At the same time, the process of completing this project group is also the process of Xu Lei cultivating his first Ph.D. student. This Ph.D. student is Zheng Ze, who was mentioned earlier.

During the research, a good interaction of mutual learning was formed between teachers and students. Xu Lei also consciously let Zheng Ze participate more in the construction of the optical path to cultivate the ability to design experiments independently.

"Especially important is that I have always focused on cultivating his scientific research confidence, encouraging him to put forward independent ideas and believe in his own abilities," said Xu Lei.

When building the nonlinear testing system, Zheng Ze was the first time to be involved in the construction of such a system. When he first saw the generation of nonlinear signals and was able to see the green light with his own eyes, Zheng Ze's excitement infected the entire laboratory.Xu Lei said: "As a mentor, seeing his so devoted and satisfied expression makes Professor Mohsen and Ms. Ying Cui Feng and me feel extremely gratified."

With the efforts of the three teachers and Zheng Ze, the results of this study have shown the application prospects of silicon-based optical metasurfaces in the field of nonlinear nanophotonics. This not only provides new ideas for the practical application of nonlinear optics but also lays a foundation for more in-depth research to follow.

Finally, the related paper was published in Opto-Electronic Advances (IF 14.1) with the title "Third-harmonic generation and imaging with resonant Si membrane metasurface."

Zheng Ze is the first author, and Professor Xu Lei from Nottingham Trent University in the UK and Professor Mohsen Rahmani are the co-corresponding authors.

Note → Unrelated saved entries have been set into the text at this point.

/-- Settles O33: a unit that is taken was offered to a ready block. -/
theorem unitsAreTakenWhenReady : Obligations.UnitsAreTakenWhenReady := by
  intro s
  refine ⟨by rw [s.inReady_iff, s.emitNext_iff], fun hready hv => ?taken, fun hbusy u => ?untaken⟩
  case taken =>
    rw [State.takenInstr_of_unit hready hv]
    exact ⟨rfl, State.decodeUnit_ne_none_of_inReady hready _⟩
  case untaken =>
    cases htaken : s.takenInstr with
    | none => simp
    | some i =>
      rcases State.takenInstr_cases htaken with ⟨-, -, rfl⟩ | ⟨-, hready, -⟩
      · simpa using decodeCommand_ne_unit _ _ u
      · simp [hbusy] at hready

/-- Settles O32: the counter `rem` is in its range, so the decrement is exact. -/
theorem inDrainDiscardsOneUnit : Obligations.InDrainDiscardsOneUnit := by
  intro s u hdrain h1 hrem
  have hready : s.inReady = true := s.inReady_iff.2 (.inl hdrain)
  refine ⟨fun hv hdata => ?_, ?_⟩
  · rw [State.takenInstr_of_unit hready hv, hdrain, hdata]
    rfl
  · rw [exec_inDrain hdrain, ← narrow_pred h1 hrem]
    by_cases hlast : s.rem = 1
    · rw [decide_eq_true hlast, if_pos hlast]
      rfl
    · rw [decide_eq_false hlast, if_neg hlast, ← hdrain]
      rfl

/-- A command waits outside IDLE (R140, log 5). -/
theorem onCommand_of_busy {s : State} (h : s.st ≠ .idle) (effect : State) : onCommand s effect = .next s := by
  have hready : ¬ s.cmdReady = true := fun hr => h (s.cmdReady_iff.1 hr)
  rw [onCommand, if_neg hready]

/-- Settles O34: a command waits outside IDLE, and the guard of each unit's meaning fails. -/
theorem untakenTransactionsWait : Obligations.UntakenTransactionsWait := by
  intro s n
  refine ⟨fun hbusy => ?command, fun h => if_neg ?inEnc, fun h => if_neg ?inDec, fun h => if_neg ?inDrain⟩
  case command =>
    have hwait := onCommand_of_busy hbusy
    exact ⟨hwait _, hwait _, hwait _, hwait _, hwait _, hwait _, hwait _, hwait _⟩
  case inEnc =>
    rintro ⟨hrun, henc, hready⟩
    simp [hrun, henc, hready] at h
  case inDec =>
    rintro ⟨hrun, hdec, hready⟩
    simp [hrun, hdec, hready] at h
  case inDrain => exact fun ⟨hdrain, _⟩ => h hdrain

/-- The beat that fires decodes to the transaction that the edge takes, and it is well formed (R61, R62, R64). -/
theorem State.decode_of_fires {s : State} {b : Beat}
    (h : s.sampled.cmdValid = true ∧ s.cmdReady = true ∧
        b = .cmd (commandWord s.cfg s.sampled.cmdOp.toNat s.sampled.cmdLen) ∨
      s.sampled.inValid = true ∧ s.inReady = true ∧ b = .unit s.sampled.inData) :
    ∃ i, s.takenInstr = some i ∧ decode s.cfg s.st s.dir b = .ok i := by
  rcases h with ⟨hv, hready, rfl⟩ | ⟨hv, hready, rfl⟩
  · exact ⟨_, State.takenInstr_of_command (s.cmdReady_iff.1 hready) hv, decode_commandWord _ s.sampled_cmdLen_lt⟩
  · obtain ⟨i, hi⟩ := Option.ne_none_iff_exists'.1 (State.decodeUnit_ne_none_of_inReady hready s.sampled.inData)
    exact ⟨i, by rw [State.takenInstr_of_unit hready hv, hi], decode_unit_eq_ok_iff.2 ⟨s.sampled_inData_lt, hi⟩⟩

/-- Settles O36: the edge takes the transaction that the beat decodes to, and the step is its effect between the end of
the response pulse and the output handshake. -/
theorem stepRunsTheDecodedTransaction : Obligations.StepRunsTheDecodedTransaction := by
  intro s b hreset hfires
  obtain ⟨i, htaken, hdecode⟩ := State.decode_of_fires hfires
  obtain ⟨-, hwf, -⟩ := encodeOfDecodeIsIdentity s.cfg s.st s.dir b i hdecode
  have hstep := step_of_takenInstr_some hreset htaken
  refine ⟨i, hdecode, hwf, fun t ht => ?_, fun r hr => ?_, fun r => exec_ne_refused i s.beginEdge r⟩
  · rw [hstep, show exec i s.beginEdge = .next t from ht]
    rfl
  · rw [hstep, show exec i s.beginEdge = .fault r from hr]
    rfl

/-- A block before which a unit is placed is ready for it (R141, log 9). -/
theorem State.inReady_placeBeat_unit (s : State) (u : Nat) : (s.placeBeat (.unit u)).inReady = true := by
  refine (State.inReady_iff _).2 (.inr ⟨rfl, fun ⟨hvalid, hemit⟩ => ?_⟩)
  have hemit' : State.emitNext { s with st := .run, dir := .enc, rem := max s.rem 1 } = true := hemit
  simp [State.placeBeat, State.readyFor, hemit'] at hvalid

/-- A placed beat is what the coming edge takes, in the reading of RUN with `dir` = ENC (log 9). -/
theorem State.takenInstr_placeBeat {s : State} (hcfg : s.cfg = Config.example16) {b : Beat} {i : Instr}
    (h : decode Config.example16 .run .enc b = .ok i) : (s.placeBeat b).takenInstr = some i := by
  cases b with
  | cmd cw =>
    obtain ⟨op, n, hn, rfl, rfl⟩ := exists_of_decode_cmd h
    have hop : (s.placeBeat (.cmd (commandWord Config.example16 op.toNat n))).sampled.cmdOp = op := by
      change BitVec.ofNat 3 (commandWord Config.example16 op.toNat n / 2 ^ Config.example16.lenW) = op
      rw [commandWord_div _ hn, BitVec.ofNat_toNat, BitVec.setWidth_eq]
    have hlen : (s.placeBeat (.cmd (commandWord Config.example16 op.toNat n))).sampled.cmdLen = n := by
      change narrow s.cfg.lenW (commandWord Config.example16 op.toNat n % 2 ^ Config.example16.lenW) = n
      rw [hcfg, commandWord_mod _ hn, narrow_eq_self hn]
    rw [State.takenInstr_of_command rfl rfl, hop, hlen]
  | unit u =>
    obtain ⟨hu, hread⟩ := decode_unit_eq_ok_iff.1 h
    have hdata : (s.placeBeat (.unit u)).sampled.inData = u := by
      change narrow s.cfg.charW u = u
      rw [hcfg, narrow_eq_self hu]
    rw [State.takenInstr_of_unit (s.inReady_placeBeat_unit u) rfl, hdata]
    exact hread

Next, they will continue to delve deeper into the theoretical aspects, with the aim of enhancing the conversion efficiency of infrared light and continuously reducing the requirements for light source energy in infrared imaging.At the same time, there will be a focus on the integration and multifunctionality of devices, exploring how to combine image signal processing and spectral information extraction, and how to utilize metasurfaces to achieve multifunctional imaging chip devices, thereby better moving towards applications.

Xu Lei continued to say: "Additionally, I would like to mention that everyone has different skills and perspectives on things. Sometimes a casual remark from a pure experimentalist may inspire an important idea for a theorist." A pure theorist may also play a role in adding the finishing touch to the experimental plan.

Take mathematical research and physical research as an example: There are many different phenomena and mechanisms in physics. However, a mathematician may not pay attention to different phenomena, but directly see the connections between various phenomena and mechanisms from the formulas. At the same time, these connections are often the key points for achieving breakthroughs in physics.

"Sometimes the so-called non-professionals give more profound insights. Therefore, collaborating with people from different knowledge backgrounds is very important for scientific research," Xu Lei concluded.